# Did I miss a deal of a life time?



## Sven (Jul 22, 2018)

I will first say I know absolutely nothing about tricycles. I saw this at the 100 mile yard sale a few weeks . But I don't think it is, what I was told that it is about 100 years old. Nor is it worth the $100 price tag ( $75 low as the seller would go. ) The paint is covering the "head badge". So I couldn't even tell ya the manufacturer.


----------



## Freqman1 (Jul 22, 2018)

I'm gonna say 1960s. I don't think you missed out. V/r Shawn


----------



## fordmike65 (Jul 22, 2018)

Definitely "meh"...


----------



## catfish (Jul 22, 2018)

Nope.


----------



## bike (Jul 22, 2018)

no


----------



## ridingtoy (Jul 22, 2018)

I believe Shawn is right on the money with the age of it being 1960s. It's definitely a Murray Ohio tricycle just from the design of the front fender alone.

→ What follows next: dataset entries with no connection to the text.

theorem witness_FieldIo :
    (∃ (s : State) (t : Nat), ((s.tick t).di (31 : Fin 32).val).wb = false ∧ ((s.tick t).di (31 : Fin 32).val).state ≠ true ∧ ((s.tick t).di (31 : Fin 32).val).debounce * 1000 ≤ 1000000) ∧
    (∃ (s : State) (t : Nat), 999999 < ((s.tick t).di (31 : Fin 32).val).debounce * 1000) ∧
    (∃ (s : State) (t : Nat), (s.tick t).fio.wbEn.getLsbD (31 : Fin 32).val ∧ 10000000 ≤ 10000000 ∧ flt (0 : F) fHalf ∧ ((s.tick t).di (31 : Fin 32).val).wb = false) ∧
    (∃ (s : State) (t : Nat), (s.tick t).doDriven (15 : Fin 16).val) ∧
    (∃ (s : State) (t : Nat), ((s.tick t).do_ (15 : Fin 16).val).short ∧ (s.tick t).doTerm (15 : Fin 16).val = some true ∧ ((s.tick t).do_ (15 : Fin 16).val).shortAt + 1000000000 ≤ (s.tick t).now) ∧
    (∃ (s : State) (t : Nat), True) ∧
    (∃ (s : State) (t : Nat), (s.tick t).doTerm (15 : Fin 16).val ≠ none ∧ true ≠ (s.tick t).doDriven (15 : Fin 16).val ∧ ((s.tick t).do_ (15 : Fin 16).val).mismatch = false) ∧
    (∃ (s : State) (t : Nat), let u := s.tick t; let c := u.cl (7 : Fin 8).val; let ma := c.trimmed (0x41400000 : F); c.isIn = true ∧ c.startMt + c.interval * 1000 ≤ u.mt ∧ c.burdenHz = some (u.clHighZ (7 : Fin 8).val) ∧ u.fio.capture = none) ∧
    (∃ (s : State) (t : Nat), (s.tick t).mt < ((s.tick t).cl (7 : Fin 8).val).startMt + ((s.tick t).cl (7 : Fin 8).val).interval * 1000) ∧
    (∃ (s : State) (t : Nat), ((s.tick t).cl (7 : Fin 8).val).miswire = false) ∧
    (∃ (s : State) (t : Nat), ((s.tick t).cl (7 : Fin 8).val).miswire ∧ ((s.tick t).cl (7 : Fin 8).val).miswireAt + 1000000000 ≤ (s.tick t).now) ∧
    (∃ (s : State) (t : Nat), (s.tick t).faiDemand (s.tick t).mt ((s.tick t).mt + 1) ∧ (s.tick t).fio.faiMt + 500 ≤ (s.tick t).mt) ∧
    (∃ (s : State) (t : Nat), (s.tick t).faiDemand (s.tick t).mt ((s.tick t).mt + 1) ∧ (s.tick t).mt < (s.tick t).fio.faiMt + 500) ∧
    (∃ (s : State) (t : Nat), (s.tick t).faiDemand (s.tick t).mt ((s.tick t).mt + 1) = false ∧ (s.tick t).mt % 1000000 = 500 ∧ (s.tick t).fio.faiMt + 500 ≤ (s.tick t).mt ∧ (s.tick t).faiDemand (s.tick t).mt ((s.tick t).mt + 500) = false) ∧
    (∃ (s : State) (t : Nat), True) ∧
    (∃ (s : State) (t : Nat), ((s.tick t).pulse (3 : Fin 4).val).mode ≠ 0) ∧
    (∃ (s : State) (t : Nat), bits ((s.tick t).pulse (3 : Fin 4).val).cfg.toNat 0 2 = 0 ∧ ((s.tick t).pulse (3 : Fin 4).val).lineFault.getLsbD (2 : Fin 3).val = false) ∧
    (∃ (s : State) (t : Nat), ((s.tick t).pulse (3 : Fin 4).val).edges = ((0, true) : Nat × Bool) :: [] ∧ ((0, true) : Nat × Bool).1 + bits ((s.tick t).pulse (3 : Fin 4).val).cfg.toNat 16 16 * 1000000 < (s.tick t).mt) ∧
    (∃ (s : State) (t : Nat), True) ∧
    (∃ (s : State) (t : Nat), (s.tick t).wdOf 1 (15 : Fin 16).val = some (100000000, 0, false) ∧ (s.tick t).highZ = false ∧ 0 + 100000000 ≤ (s.tick t).now) ∧
    (∃ (s : State) (t : Nat), (s.tick t).wdOf 1 (15 : Fin 16).val = some ((100000000, 0, false) : Nat × Nat × Bool) ∧ (s.tick t).highZ = false) ∧
    (∃ (s : State) (r : Req), s.ready r.rid 0x0B00 r ∧ (True)) ∧
    (∃ (s : State) (r : Req), s.ready r.rid 0x0B01 r ∧ (True)) ∧
    (∃ (s : State) (t : Nat), (s.tick t).host.subs.find? (fun y => y.handle == (5#32) && y.opcode == 0x0B01) = some ({ handle := 5, opcode := 0x0B01, param := 1 } : Sub) ∧ ({ handle := 5, opcode := 0x0B01, param := 1 } : Sub).param ≠ 0 ∧ (s.tick t).mt % (({ handle := 5, opcode := 0x0B01, param := 1 } : Sub).param * 10000) = 0) ∧
    (∃ (s : State) (t : Nat), (s.tick t).host.subs.find? (fun y => y.handle == (5#32)) = some ({ handle := 5, opcode := 0x0B01, param := 1, items := [[]], firstAt := T - 1000000 } : Sub) ∧ ({ handle := 5, opcode := 0x0B01, param := 1, items := [[]], firstAt := T - 1000000 } : Sub).items ≠ [] ∧ ({ handle := 5, opcode := 0x0B01, param := 1, items := [[]], firstAt := T - 1000000 } : Sub).firstAt + 1000000 ≤ (s.tick t).now) ∧
    (∃ (s : State) (r : Req), s.ready r.rid 0x0B02 r ∧ (r.fioGroup ≠ 2 ∧ r.aux ≠ testEnd)) ∧
    (∃ (s : State) (r : Req), s.ready r.rid 0x0B02 r ∧ (r.fioGroup = 2 ∧ (s.cl r.fioCh).isOut = false)) ∧
    (∃ (s : State) (t : Nat), (s.tick t).fio.tests = [(7, 1, 0, T)] ∧ T ≤ (s.tick t).now ∧ (s.tick t).findReq 7 = some ({ rid := 7 } : Req)) ∧
    (∃ (s : State) (r : Req), s.ready r.rid 0x0B03 r ∧ (s.fio.trimJob = none ∧ s.fio.capture = none ∧ rd r.buf 0 1 = 0)) ∧
    (fnan (0x7FC00000 : F) = true) ∧
    (fnan (0x41200000 : F) = false) :=
  ⟨⟨((b0 : State).setDi 31 { wb := false }), T, by decide +kernel⟩,
   ⟨b0, T, by decide +kernel⟩,
   ⟨(({ b0 with fio := { b0.fio with wbEn := 0x80000000 } } : State).setDi 31 { wb := false }), T, by decide +kernel⟩,
   ⟨(({ b0 with twin := { b0.twin with aliveDrive := true }, modes := { b0.modes with mode := .maintenance } } : State).setDo 15 { test := some true }), T, by decide +kernel⟩,
   ⟨(({ b0 with twin := { b0.twin with aliveDrive := true }, modes := { b0.modes with mode := .maintenance } } : State).setDo 15 { test := some true, shortAt := T - 1000000000, short := true }), T, by decide +kernel⟩,
   ⟨b0, T, by decide +kernel⟩,
   ⟨(({ b0 with twin := { b0.twin with aliveDrive := true } } : State).setDo 15 { mismatch := false }), T, by decide +kernel⟩,
   ⟨(({ b0 with twin := { b0.twin with aliveDrive := true }, fio := { b0.fio with capture := none } } : State).setCl 7 { ctrl := 1, burdenHz := some false }), T, by decide +kernel⟩,
   ⟨((b0 : State).setCl 7 { startMt := 946684800000000000 + T }), T, by decide +kernel⟩,
   ⟨((b0 : State).setCl 7 { miswire := false }), T, by decide +kernel⟩,
   ⟨((b0 : State).setCl 7 { miswire := true }), T, by decide +kernel⟩,
   ⟨{ b0 with host := { b0.host with subs := [{ handle := 5, opcode := 0x0B01, target := 0x300, param := 1 }] } }, T, by decide +kernel⟩,
   ⟨{ b0 with host := { b0.host with subs := [{ handle := 5, opcode := 0x0B01, target := 0x300, param := 1 }] }, fio := { b0.fio with faiMt := 946684800000000000 + T } }, T, by decide +kernel⟩,
   ⟨b0, T + 500, by decide +kernel⟩,
   ⟨b0, T, by decide +kernel⟩,
   ⟨b0, T, by decide +kernel⟩,
   ⟨b0, T, by decide +kernel⟩,
   ⟨((b0 : State).setPulse 3 { edges := ((0, true) : Nat × Bool) :: [] }), T, by decide +kernel⟩,
   ⟨b0, T, by decide +kernel⟩,
   ⟨{ b0 with twin := { b0.twin with aliveDrive := true } }, T, by decide +kernel⟩,
   ⟨{ b0 with twin := { b0.twin with aliveDrive := true } }, T, by decide +kernel⟩,
   ⟨withReq (b0) { rid := 7, opcode := 0x0B00, phase := .ready }, { rid := 7, opcode := 0x0B00, phase := .ready }, ⟨by decide +kernel, by decide +kernel, by decide +kernel, by decide +kernel⟩, by decide +kernel⟩,
   ⟨withReq (b0) { rid := 7, opcode := 0x0B01, phase := .ready }, { rid := 7, opcode := 0x0B01, phase := .ready }, ⟨by decide +kernel, by decide +kernel, by decide +kernel, by decide +kernel⟩, by decide +kernel⟩,
   ⟨{ b0 with host := { b0.host with subs := [({ handle := 5, opcode := 0x0B01, param := 1 } : Sub)] } }, T, by decide +kernel⟩,
   ⟨{ b0 with host := { b0.host with subs := [({ handle := 5, opcode := 0x0B01, param := 1, items := [[]], firstAt := T - 1000000 } : Sub)] } }, T, by decide +kernel⟩,
   ⟨withReq (b0) { rid := 7, opcode := 0x0B02, phase := .ready }, { rid := 7, opcode := 0x0B02, phase := .ready }, ⟨by decide +kernel, by decide +kernel, by decide +kernel, by decide +kernel⟩, by decide +kernel⟩,
   ⟨withReq (b0) { rid := 7, opcode := 0x0B02, phase := .ready, target := 0x200#64 }, { rid := 7, opcode := 0x0B02, phase := .ready, target := 0x200#64 }, ⟨by decide +kernel, by decide +kernel, by decide +kernel, by decide +kernel⟩, by decide +kernel⟩,
   ⟨{ b0 with host := { b0.host with reqs := [{ rid := 7 }] }, fio := { b0.fio with tests := [(7, 1, 0, T)] } }, T, by decide +kernel⟩,
   ⟨withReq ({ b0 with fio := { b0.fio with trimJob := none, capture := none } }) { rid := 7, opcode := 0x0B03, phase := .ready }, { rid := 7, opcode := 0x0B03, phase := .ready }, ⟨by decide +kernel, by decide +kernel, by decide +kernel, by decide +kernel⟩, by decide +kernel⟩,
   by decide +kernel,
   by decide +kernel⟩

theorem witness_RecorderAndRegisters :
    (∃ (s : State) (r : Req), s.ready r.rid 0x0602 r ∧ (True)) ∧
    (∃ (s : State) (r : Req), s.ready r.rid 0x0601 r ∧ (True)) ∧
    (∃ (s : State) (r : Req), s.ready 7 0x0600 r ∧ r.aux.toNat = 1) ∧
    (∃ (s : State) , tfind s.recd.slots 5 = some ({} : Rec)) ∧
    (∃ (s : State) , tfind s.recd.slots 5 = none ∧ 5 ∉ s.recd.bad) ∧
    (∃ (s : State) (t : Nat), (s.tick t).recd.queue = ({ code := 0x0310 } : Rec) :: [] ∧ (s.tick t).recd.ready ∧ (s.tick t).pwr.warn = none ∧ (s.tick t).recd.toSafety ({ code := 0x0310 } : Rec) = safetyCode ({ code := 0x0310 } : Rec).code) ∧
    (∃ (s : State) (t : Nat), (s.tick t).recd.queue = ({} : Rec) :: [{}] ∧ (s.tick t).recd.ready ∧ (s.tick t).pwr.warn = none) ∧
    (∃ (r : Recorder) (x : Rec), r.toSafety x = true) ∧
    (∃ (s : State) (t : Nat), let c := (s.tick t).code (1 : BitVec 12).toNat; c.suppressed ≠ 0 ∧ c.burst ≠ 0 ∧ c.burst * tokenUnit ≤ c.refill (s.tick t).now ∧ (s.tick t).recd.ready ∧ routineRoom (s.tick t).recd.queue) ∧
    (safetyCode 0x04FF = true) ∧
    (∃ (s : State) , safetyCode 1 = false ∧ (s.code 1).refill s.now < tokenUnit) ∧
    (∃ (s : State) (t : Nat), (s.tick t).live ∧ (1#32) ≠ 0) ∧
    (∃ (s : State) (t : Nat), (s.tick t).live = false ∨ (0#32) = 0) ∧
    (∃ (s : State) (t : Nat), (s.tick t).live ∧ (s.tick t).cfg.variant.hasBkup ∧ (s.tick t).modes.mode ≠ .recovery) ∧
    (∃ (s : State) (t : Nat), (s.tick t).cfg.variant.hasBkup = false) ∧
    (∃ (s : State) (t : Nat), (s.tick t).live ∧ regionOk ((1#64) &&& regionMask) = false) ∧
    (∃ (s : State) (t : Nat), (s.tick t).live ∧ regionOk ((4035234062217019392#64) &&& regionMask) ∧ (s.tick t).dsp.regions = []) ∧
    (∃ (s : State) (t : Nat), (s.tick t).live ∧ 1 ≤ 8 ∧ 8 ≤ 8 ∧ (wordsOf 0x3008 8 (1#64)).any (fun e => ownRow e.1) = false) ∧
    (∃ (s : State) , s.modes.mode = .run ∧ 0x3008 % 4 = 0 ∧ s.rwl 0x3008 = true) ∧
    (∃ (s : State) , s.blockAbsent 0x3008 = false ∧ s.modes.mode ≠ .run ∧ s.leadsPair = false ∧ 32 < 33 ∧ 0 < 32) :=
  ⟨⟨withReq (b0) { rid := 7, opcode := 0x0602, phase := .ready }, { rid := 7, opcode := 0x0602, phase := .ready }, ⟨by decide +kernel, by decide +kernel, by decide +kernel, by decide +kernel⟩, by decide +kernel⟩,
   ⟨withReq (b0) { rid := 7, opcode := 0x0601, phase := .ready }, { rid := 7, opcode := 0x0601, phase := .ready }, ⟨by decide +kernel, by decide +kernel, by decide +kernel, by decide +kernel⟩, by decide +kernel⟩,
   ⟨withReq b0 { rid := 7, opcode := 0x0600, phase := .ready, aux := 1 }, _, ⟨rfl, rfl, rfl, by decide +kernel⟩, rfl⟩,
   ⟨{ b0 with recd := { b0.recd with slots := [(5, {})] } }, by decide +kernel⟩,
   ⟨b0, by decide +kernel⟩,
   ⟨{ b0 with recd := { b0.recd with queue := ({ code := 0x0310 } : Rec) :: [], ready := true }, pwr := { b0.pwr with warn := none } }, T, by decide +kernel⟩,
   ⟨{ b0 with recd := { b0.recd with queue := ({} : Rec) :: [{}], ready := true }, pwr := { b0.pwr with warn := none } }, T, by decide +kernel⟩,
   ⟨{}, { code := 0x0310 }, by decide⟩,
   ⟨{ b0 with recd := { b0.recd with cfg := [(1, { suppressed := 1 })], ready := true } }, T, by decide +kernel⟩,
   by decide,
   ⟨{ b0 with recd := { b0.recd with cfg := [(1, { tokens := 0 })] } }, by decide +kernel⟩,
   ⟨b0, T, by decide +kernel⟩,
   ⟨b0, T, by decide +kernel⟩,
   ⟨{ b0 with cfg := { b0.cfg with variant := .xkp02 } }, T, by decide +kernel⟩,
   ⟨{ b0 with cfg := { b0.cfg with variant := .xkp08 } }, T, by decide +kernel⟩,
   ⟨b0, T, by decide +kernel⟩,
   ⟨{ b0 with dsp := { b0.dsp with regions := [] } }, T, by decide +kernel⟩,
   ⟨b0, T, by decide +kernel⟩,
   ⟨{ b0 with modes := { b0.modes with mode := .run } }, by decide +kernel⟩,
   ⟨{ b0 with modes := { b0.modes with mode := .hold } }, by decide +kernel⟩⟩
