-- ==== Sys2Proof/Machine/Flags.lean ====
section
/-! DEFINITION. The tests the block makes, and the flags and answers it gives. The block has no condition codes: its
flags are `syncSent`, `more`, and whether a slot is occupied and a receiver registered (R31). -/

namespace Sys2Proof.Machine

/-! ## The classifiers (R98 to R102) -/

def isSyncByte (b : Byte) : Bool := b == 0x2C#8
def isEoaByte (b : Byte) : Bool := b == 0x01#8
def isEodByte (b : Byte) : Bool := b == 0x02#8
def isAckByte (b : Byte) : Bool := (b &&& 0xC0#8) == 0x40#8
def isDataByte (b : Byte) : Bool := (b &&& 0x80#8) == 0x80#8

/-- Whether a byte is of a kind's payload class. -/
def Kind.isPayload : Kind → Byte → Bool
  | .ack => isAckByte
  | .data => isDataByte

/-! ## The codec's tests -/

/-- A push is accepted: both indexes that it writes lie in the buffer (R83, D6). -/
def CodecBuf.hasRoom (k : Kind) (E : CodecBuf) : Bool := decide (E.count + 2 ≤ k.cap)

/-- The bytes that `END` appends: the terminator, and the partly filled byte if there is one (R96). -/
def CodecBuf.endNeed (E : CodecBuf) : Nat := 1 + (if E.step = 0 then 0 else 1)

/-- `END` is accepted (R96, R97, D6). -/
def CodecBuf.hasEndRoom (k : Kind) (E : CodecBuf) : Bool := decide (E.count + E.endNeed ≤ k.cap)

/-- How many original bytes a string of encoded bytes holds: its leading payload bytes carry `W` bits each (R90, R91). -/
def originalCount (k : Kind) (E : List Byte) : Nat := (E.takeWhile k.isPayload).length * k.width / 8

/-- `rxAck` holds a valid ACK frame (R144). -/
def ackFrameValid (D : CodecBuf) : Bool := D.crc == 0 && D.count == ackFrameLen

/-- `rxData` holds a valid data frame (R145, C2). -/
def dataFrameValid (D : CodecBuf) : Bool := D.crc == 0 && decide (dataMinLen ≤ D.count)

/-! ## The scheduler's tests -/

/-- The deadline is reached: the 32-bit difference, read as signed, is not negative (R122, R130). -/
def timedOut (now deadline : Time) : Bool := !(now - deadline).msb

/-- Free bytes of a channel's queue (R22). -/
def Channel.space (c : Channel) : Nat := txqCap - c.q.length

/-- A channel with a full frame's worth queued, or with something queued and no more to follow (R123). -/
def Channel.eligible (c : Channel) : Bool := decide (maxPayload ≤ c.q.length) || (decide (0 < c.q.length) && !c.more)

/-- The duration of a frame with `len` payload bytes: `T_BASE + (len * NUM) div DEN`, wrapped (R125). -/
def frameDuration (len : Nat) : Time :=
  BitVec.ofNat 32 (Config.tBase + len * Config.tPerByteNum / Config.tPerByteDen)

/-- The deadline of a retransmitted frame (R122). -/
def rearmed (now : Time) : Time := now + BitVec.ofNat 32 Config.tRetx

/-! ## Flags of R31 -/

/-- Slot `id` is occupied. -/
def State.occupied (s : State) (id : Nat) : Bool := (s.channel id).isSome

/-- The receiver of slot `id`, if the slot is open and one is registered (R24, R145). -/
def State.receiver (s : State) (id : Nat) : Option Receiver := (s.channel id).bind (·.rx)

/-! ## Answers (R72) -/

/-- Answer on the port the command came from. -/
def State.answer (s : State) (st : Status) (v : Value) : State := { s with answers := s.answers ++ [⟨st, v⟩] }

/-- Done, no value. -/
def State.done (s : State) : State := s.answer .ok .none

/-- Done, with a number. -/
def State.result (s : State) (n : Word) : State := s.answer .ok (.num n)

/-- Done, with a Boolean: the classifiers, which have no failure (R98 to R102). -/
def State.verdict (s : State) (b : Bool) : State := s.answer .ok (.bool b)

/-- An internal operation's `ok`: `false` is its failure result (R72). -/
def State.outcome (s : State) (ok : Bool) : State := s.answer (if ok then .ok else .fail) (.bool ok)

/-- Not executed at all (R72). -/
def State.refuse (s : State) : State := s.answer .refused .none

end Sys2Proof.Machine
end

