/-- Derived from R149, R170, R55 and the spec's decisions D16, D19, D20: `TXSTEP`: above the low-water mark nothing is
asked; else the clock is read and the scheduler asked, and only if it returns a frame `rxAck` is flushed and the frame
handed to the transport, of which the first bytes, as many as the transport says it takes, go out behind what went before.
What the transport says is the state's (log 3). -/
def Obligations.TxstepResult : Prop :=
  ∀ (s : State) (n : Nat) (now : Time) (l1 l2 : Link), s.link.askLevel = (n, l1) → l1.askNow = (now, l2) →
    (24 < n → exec .txstep s = .next { s with link := l1, answers := s.answers ++ [⟨.ok, .none⟩] }) ∧
    (n ≤ 24 → ∃ u, exec (.getnext now) { s with link := l2 } = .next u ∧
      ((u.answers = s.answers ++ [⟨.fail, .none⟩] ∧
          exec .txstep s = .next { u with answers := s.answers ++ [⟨.ok, .none⟩] }) ∨
       (∃ f t k, u.answers = s.answers ++ [⟨.ok, .frame f⟩] ∧ exec .txstep s = .next t ∧
          t = { u with rxAck := CodecBuf.empty, link := t.link, answers := s.answers ++ [⟨.ok, .none⟩] } ∧
          l2.transmit f.bytes = (k, t.link) ∧ k ≤ f.bytes.length ∧ t.link.tx = s.link.tx ++ f.bytes.take k ∧
          (∀ m rest, l2.accepts = m :: rest →
            k = min m f.bytes.length ∧ t.link = { l2 with accepts := rest, tx := t.link.tx }))))

/-- Derived from R137, R138 and the spec's decisions D17, D18: unless it drains inbound bytes that never cease (log 3), `TASK`
is `SYNCBURST`, then, in the Synchronized state only, `RXDRAIN` and `TXSTEP`, in one step, with one answer
of its own behind those of the commands nested in its deliveries. -/
def Obligations.TaskRunsItsThreeSteps : Prop :=
  ∀ s : State,
    (s.link.rxEndless = false ∨ [] ∈ s.link.rx ∨
      (s.syncSent = false ∧ (s.link.transmit [0x2C, 0x2C, 0x2C, 0x2C, 0x2C]).1 ≠ 5)) →
    ∃ t t1, exec .task s = .next t ∧ exec .syncburst s = .next t1 ∧
      (t1.syncSent = false → t = t1) ∧
      (t1.syncSent = true → ∃ t2 t3 a, exec .rxdrain { t1 with answers := s.answers } = .next t2 ∧
        t2.answers = a ++ [⟨.ok, .none⟩] ∧ exec .txstep { t2 with answers := a } = .next t3 ∧ t = t3)
end

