/-- The entry behind a live entry of a popped queue is where it was before. -/
theorem pop_slot_of_lt {α : Type} (f : Fifo α) (x : α) (hlen : f.len ≤ 3) (i : Fin 3) (hi : i.val < (f.pop x).len) :
    ∃ j : Fin 3, j.val = i.val + 1 ∧ j.val < f.len ∧ (f.pop x).slots[i] = f.slots[j] := by
  rw [pop_len] at hi
  have hj : i.val + 1 < 3 := by omega
  exact ⟨⟨i.val + 1, hj⟩, rfl, by simp only; omega, pop_slot f x i.val hj⟩

theorem ackXfer_framesOk {s : State} (hinv : s.Inv) (h : s.FramesOk) (seq : Byte) : (s.ackXfer seq).FramesOk := by
  rcases ackXfer_cases s seq with ⟨-, -, hs⟩ | ⟨-, hs⟩
  · rw [hs]
    refine { h with data := fun i hi => ?_ }
    obtain ⟨j, hj, hlt, hslot⟩ := pop_slot_of_lt s.win _ hinv.winLen i hi
    obtain ⟨ch, payload, hch, hpos, hle, hframe⟩ := h.data j hlt
    refine ⟨ch, payload, hch, hpos, hle, ?_⟩
    have hage : s.win.len - 1 - i.val = s.win.len - j.val := by omega
    simp only [hslot, hframe, pop_len, hage]
  · rwa [hs]

theorem sendQueuedAck_framesOk {s : State} (hinv : s.Inv) (h : s.FramesOk) : s.sendQueuedAck.2.FramesOk := by
  refine { h with acks := fun i hi => ?_ }
  obtain ⟨j, -, hlt, hslot⟩ := pop_slot_of_lt s.ackQ _ hinv.ackLen i hi
  obtain ⟨seq, hseq⟩ := h.acks j hlt
  exact ⟨seq, hslot.trans hseq⟩

/-- A retransmission changes no frame. -/
theorem retransmit_frame_eq (s : State) (now : Time) (i : Fin 3) :
    (s.retransmit now).2.win.slots[i].frame = s.win.slots[i].frame := by
  simp only [State.retransmit, put_slot]
  split
  · next hi => subst hi; rfl
  · rfl

theorem retransmit_framesOk {s : State} (h : s.FramesOk) (now : Time) : (s.retransmit now).2.FramesOk := by
  refine { h with data := fun i hi => ?_ }
  simp only [retransmit_frame_eq]
  exact h.data i hi

theorem eligible_length_pos (c : Channel) (h : c.eligible = true) : 0 < c.q.length := by
  simp only [Channel.eligible, Bool.or_eq_true, Bool.and_eq_true, decide_eq_true_eq] at h
  rcases h with h | ⟨h, -⟩
  · exact Nat.lt_of_lt_of_le (by decide) h
  · exact h

theorem buildNew_framesOk {s : State} (h : s.FramesOk) (now : Time) (id : Nat) (c : Channel) (hid : id < 8)
    (hc : c.eligible = true) (hlt : s.win.len < 3) : (s.buildNew now id c ⟨s.win.len, hlt⟩).2.FramesOk := by
  refine { h with data := fun i hi => ?_ }
  have hpos := eligible_length_pos c hc
  simp only [State.buildNew, push_len] at hi
  simp only [State.buildNew, push_slot, push_len, buildData_eq]
  by_cases hnew : s.win.len = i.val
  · refine ⟨BitVec.ofNat 8 id, c.q.take maxPayload, ?_, ?_, ?_, ?_⟩
    · rw [BitVec.toNat_ofNat]; omega
    · rw [List.length_take, maxPayload]; omega
    · exact List.length_take_le _ _
    · simp [hnew]
  · obtain ⟨ch, payload, hch, hpos, hle, hframe⟩ := h.data i (by omega)
    refine ⟨ch, payload, hch, hpos, hle, ?_⟩
    have hage : s.nextSeq + 1 - BitVec.ofNat 8 (s.win.len + 1 - i.val) =
        s.nextSeq - BitVec.ofNat 8 (s.win.len - i.val) := by
      rw [show s.win.len + 1 - i.val = s.win.len - i.val + 1 by omega, BitVec.ofNat_add]
      bv_omega
    rw [if_neg (by simpa [Fin.ext_iff] using hnew), hage]
    exact hframe
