-- ==== Sys2Proof/Machine/Flags.lean ====
section
/-! DEFINITION. What STATUS reports: the code numbers of its fields, the KNOWN bit of an exception code, and the word a host
reads (spec/10_state.md rules R22 to R25, R39). -/

namespace Sys2Proof.Machine

/-- The number of an error code (spec/60_exceptions.md R180). -/
def Err.code : Err → BitVec 4
  | .ok => 0
  | .eOpcode => 1
  | .eRange => 2
  | .eAddr => 3
  | .eCount => 4
  | .eWrap => 5
  | .eFrame => 6
  | .eByteCount => 7
  | .eEcho => 8

/-- The number of a verdict (spec/10_state.md R24). -/
def Verdict.code : Verdict → BitVec 4
  | .vNone => 0
  | .vOk => 1
  | .vNoResponse => 2
  | .vException => 3
  | .vBadLength => 4
  | .vCrcError => 5
  | .vAddrMismatch => 6

/-- The Modbus exception codes the source names (spec/41_framer.md R120, spec/60_exceptions.md R183). -/
def knownCodes : List Byte := [1, 2, 3, 4, 5, 6, 7, 8, 10, 11]

/-- Whether an exception code is one the source names (R183): the value of EXC_KNOWN. -/
def isKnownCode (code : Byte) : Bool := knownCodes.contains code

/-- A fixed field of STATUS placed with its lowest bit at `lo`. -/
def fieldAt {n : Nat} (lo : Nat) (v : BitVec n) : Word := v.setWidth 32 <<< lo

/-- STATUS as a host reads it: ERR[3:0], VERDICT[11:8], EXC_CODE[23:16], EXC_KNOWN[24]; the reserved bits read 0 (R22, R39). -/
def statusWord (s : State) : Word :=
  fieldAt 0 s.err.code ||| fieldAt 8 s.verdict.code ||| fieldAt 16 s.excCode ||| fieldAt 24 (BitVec.ofBool s.excKnown)

end Sys2Proof.Machine
end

You didn't miss out...older Murray trikes are about the most common ones to come across for sale which tends to lower the price on them.

Dave


----------



## halfatruck (Jul 23, 2018)

looks like this, listed a 50's Murray on tricyclefetish site


----------



## vincev (Jul 23, 2018)

You dodged a bullet.Its not real old or valuable and repainted it is worth even less.Maybe $30


----------